Front propagation of a sexual population with evolution of dispersion: a formal analysis

TL;DR

This paper provides a detailed mathematical analysis of how sexual populations with evolving dispersal traits spread over space, revealing precise long-term behavior and trait distribution at the invasion front.

Contribution

It offers explicit asymptotic descriptions of the invasion front and trait distribution for sexual populations, advancing understanding beyond previous models.

Findings

The invasion front accelerates with a rate proportional to t^{5/4}.

Trait distribution at the front develops specific spatial structures.

Numerical simulations confirm the theoretical asymptotic approximations.

Abstract

The adaptation of biological species to their environment depends on their traits. When various biological processes occur (survival, reproduction, migration, etc.), the trait distribution may change with respect to time and space. In the context of invasions, when considering the evolution of a heritable trait that encodes the dispersive ability of individuals, the trait distribution develops a particular spatial structure that leads to the acceleration of the front propagation.

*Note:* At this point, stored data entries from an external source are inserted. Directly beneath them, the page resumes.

/-- Outputs that leave by balls of the boundary register: what EXTEST holds (R422, R423). -/
def Output.scanned : Output → Bool
  | .alertN _ | .cell _ _ | .blocks _ _ | .pattern _ _ _ _ | .patternFlip _ _ _ | .marker _ _ _ | .frame _ _ _ | .sideband _ | .clapOwn _ | .portTx _ _ | .light _ _ _ _ _ _ | .neighbour _ _ _ | .gate _ _ _ _ => true
  | .msix _ | .readData _ _ _ | .readPoison _ _ _ | .hostWrite _ _ _ | .preview _ _ | .recovery _ _ | .memData _ _ _ _ | .outputsSafe | .pins _ | .scanOut _ | .scanIn _ => false

/-- An event record on its way to the log (R47, R324, R366). -/
structure EvRec where
  num : Nat
  page : Nat
  time : Nat
  bar : Nat
  detail : Nat
deriving DecidableEq, Repr

/-- A change record on its way to the log (R51, R53). -/
structure ChangeRec where
  time : Nat
  bar : Nat
  addr : Nat
  value : Nat
  origin : Nat
deriving DecidableEq, Repr

/-! ### Host attachment (spec/03_host_access.md) -/

/-- One DMA channel: the transfer that is running (R61). -/
structure DmaSt where
  busy : Bool
  toHost : Bool
  sram : Bool
  host : Nat
  dev : Nat
  len : Nat
deriving DecidableEq, Repr

/-- One SRP session: peer, the last SEQ and the response stored for it (R71). -/
structure SrpSession where
  ip : Nat
  port : Nat
  seq : Nat
  response : List Byte
deriving DecidableEq, Repr

/-- A relay access: target, word address, data, write or read, for a read the first byte and the size asked for (R30), host path, MGMT tag, and
whether an SRP request waits for it (R72, R74). -/
structure RelayReq where
  target : Nat
  addr : Nat
  data : Nat
  write : Bool
  lane : Nat
  size : Nat
  origin : Origin
  tag : Nat
  srp : Bool
deriving DecidableEq, Repr

/-- A valid SRP request: the path and peer it came from, write or read, SEQ, ADDR, COUNT and the words of a write (R68). -/
structure SrpReq where
  path : Nat
  peer : NetPeer
  write : Bool
  seq : Nat
  addr : Nat
  count : Nat
  words : List Nat
deriving DecidableEq, Repr

/-- A request being executed: the word it has come to, and the words read; it waits while a relay read is under way (R70, R72, R77). -/
structure SrpJob where
  req : SrpReq
  next : Nat
  got : List Nat
deriving DecidableEq, Repr

/-- An access that waits on its path: while the relay's queue is full, while the SRAM is not filled, or behind one that waits (R72, R77, R316): a
write or a read with the relay TARGET of the moment it arrived (R74), an access of the SRAM window, or one of the DRAM aperture. -/
inductive HeldAcc where
  | write (w : BusWrite) (target : Nat)
  | read (o : Origin) (addr size target : Nat)
  | sramWrite (ofs : Nat) (bytes : List (Option Byte))
  | sramRead (o : Origin) (ofs n : Nat)
  | aper (master : Nat) (write : Bool) (ofs : Nat) (bytes : List (Option Byte)) (hitsPending : Bool)
deriving DecidableEq, Repr

/-- The path of a waiting access. -/
def HeldAcc.origin : HeldAcc → Origin
  | .write w _ => w.origin
  | .read o _ _ _ => o
  | .sramRead o _ _ => o
  | .sramWrite _ _ => .usb4
  | .aper _ _ _ _ _ => .usb4

/-- A base address register of the PCIe function: its size is 2 to the power `log2`; 64 bits wide; prefetchable (R59). -/
structure PcieBar where
  log2 : Nat
  wide : Bool
  prefetch : Bool
deriving DecidableEq, Repr

/-- The PCIe function that the endpoint presents, constant (R59): device ID, class code, its two BARs, MSI-X vectors, INTx and MSI. -/
structure PcieFn where
  device : Nat
  classCode : Nat
  bar0 : PcieBar
  bar2 : PcieBar
  vectors : Nat
  intx : Bool
  msi : Bool
deriving DecidableEq, Repr

/-- State of the access paths; `usbProduct` is the product ID of the recovery interface (R67). -/
structure HostSt where
  pcie : PcieFn
  usbProduct : Nat
  dma0 : DmaSt
  dma1 : DmaSt
  sessions : List SrpSession
  srpJob : Option SrpJob
  srpQ : List SrpReq
  relayQ : List RelayReq
  relayOut : Option RelayReq
  relayTag : Nat
  held : List HeldAcc
  latches : SMap Nat
  recovery : Bool
  recoveryImage : Memory
  recoveryLen : Nat
  alertLow : Bool
deriving DecidableEq, Repr

/-! ### Time, bars, launch queue (spec/04_bars_and_time.md) -/

/-- A PTP timestamp (R84). -/
structure TsEntry where
  ns : Nat
  frac : Nat
  dir : Nat
  msgType : Nat
  seqId : Nat
deriving DecidableEq, Repr

/-- A launch queue entry (R95, R97). -/
structure LaunchEntry where
  time : Nat
  kind : Nat
  arg : Nat
  tag : Nat
deriving DecidableEq, Repr

/-- The time counter: bar-time ticks in ns × 2^28, and the sum of the TIME.ADJ steps in ns (R80, R82, R87). -/
structure TimeSt where
  ticks28 : Nat
  stepNs : Int
  tsA : List TsEntry
  tsB : List TsEntry
  /-- Type and sequence number of the last received message of each path, where its timestamp was stored and its frame has not ended (R116). -/
  rxA : Option (Nat × Nat)
  rxB : Option (Nat × Nat)
deriving DecidableEq, Repr

/-- The bar generator (S build), and the follower's copy of the master's downbeats (R87 to R93, R107 to R109, R427). Instants ending in 12 are in 1/12 ns; `lattice12`, `refPrev12`, `refNot12` are in extended TIME_NS, `next12` and `start12` in bar time. -/
structure BarSt where
  running : Bool
  waiting : Bool
  next12 : Nat
  nextBeat : Nat
  start12 : Nat
  beatLens : List Nat
  lattice12 : Int
  /-- SRC and FALLBACK as taken at the last bar start or lattice entry (R88), and the source in use. -/
  sel : Nat
  fall : Nat
  src : Nat
  anchor : Nat
  refPrev12 : Option Int
  refNot12 : Int
  refGood : Nat
  refMiss : Nat
  refLost : Bool
  /-- The phase error of the last bar start was at most 100 ns (R92). -/
  near : Bool
  modeNew : Bool
  dbDue : Option Nat
  depths : List (Nat × Nat)
  copying : Bool
  everCopied : Bool
  masterMiss : Nat
  returning : Bool
  feedMap : Nat
  followFeedMap : Nat
  followDelay : Nat
deriving DecidableEq, Repr

/-! ### Ethernet paths and flows (spec/05_source_ingest.md) -/

/-- One flow receiver (R123 to R131). -/
structure FlowSt where
  top : Option Nat
  seen : SMap Bool
  /-- RTP timestamp of the frame being written, or in SYNC of the frame being discarded. -/
  rtp : Option Nat
  /-- The frame named by `rtp` is being written. -/
  writing : Bool
  /-- Pixels written of each line of that frame. -/
  pixels : SMap Nat
  marker : Bool
  concealed : Bool
  /-- The gap line that is waited for, and its wait in µs (R124, R128). -/
  gapWait : Option (Nat × Nat)
  /-- Arrival on B minus arrival on A of the last 1,024 packets received on both paths, in µs (R129). -/
  pairs : List Int
  /-- The skew exceeded the window at the last pair (R129). -/
  skewed : Bool
  /-- Path and arrival in µs of the first copy of each packet of the seen map. -/
  arrival : SMap (Nat × Nat)
  stopBar : Nat
  holdOver : Bool
  lastRtp : Option Nat
deriving DecidableEq, Repr

/-- A control frame being sent on a path: sub-port and bytes (R117). -/
structure CtlTx where
  sub : Nat
  bytes : List Byte
deriving DecidableEq, Repr

/-! ### Susyn Chain ports (spec/08_chain_link.md) -/

/-- The mark of a canvas in its pixel cells: the bar it is lit in, modulo 64, and the beat (R170). -/
def litMark (bar beat : Nat) : Nat := bar % 64 * 4 + beat % 4

/-- One lane of a port: what it receives (R192, R215 to R220), its pattern checker (R223), and the generator of the lane it transmits on (R190). -/
structure LaneSt where
  locked : Bool
  trained : Bool
  retired : Bool
  restore : Bool
  lowEyes : Nat
  missedMarkers : Nat
  /-- Valid sync headers in a row while out of lock; while in lock the last 64 headers, a bit set for an invalid one (R192). -/
  valids : Nat
  heads : Nat
  /-- The count of the last marker; the descrambler; blocks since that marker, and the last one's payload (R190, R217). -/
  mark : Option Nat
  scr : Option Nat
  pos : Nat
  last : Nat
  txScr : Nat
  /-- The pattern checker: its last 64 bits, bits received, bits checked without an error, and whether its first error is raised (R223). -/
  chkHist : Nat
  chkSeen : Nat
  chkRun : Nat
  chkFirst : Bool
deriving DecidableEq, Repr

/-- Where a recalibration is: the copy asked for; the copy compared with the lane; the lane, or an idle one, calibrated; the logical lane to
go back at the next marker (R217). -/
inductive RecalPhase where
  | asked | matching | live | back
deriving DecidableEq, Repr

/-- A recalibration under way. -/
structure Recal where
  lane : Nat
  phase : RecalPhase
deriving DecidableEq, Repr

/-- A pixel cell in a port's egress queue: the cell, the cells of its canvas up to it, whether its data has returned or is replaced, whether any
of it is poisoned, and the poisoned words still to record with their syndromes (R174, R181). -/
structure PixelEntry where
  cell : Nat
  canvas : Nat
  lastOfPort : Bool
  ready : Bool
  engine : Nat
  bad : Bool
  poison : List (Nat × Nat)
deriving DecidableEq, Repr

That phenomenon is known as spatial sorting. Many biological examples can be cited like the bush cricket in Britain, the cane toad invasion in Australia or the common myna one in South Africa. Adopting this framework, recent mathematical studies have led to highlight the influence of the reproductive mode on the front propagation. Asexual populations have been shown to spread with an asymptotic rate of t 3/2 in a minimal reactiondiffusion model, whereas the analogous rate for sexual populations is of t 5/4 (where t denotes the time). However, the precise description of the behaviour of the front propagation in the sexual case is still an open question. The aim of this paper is to give precise approximations for large times of its position, as well as some features of the local trait distribution at the front. To do so, we solve explicitly the asymptotic problem derived formally. Numerical simulations are shown to confirm these calculations.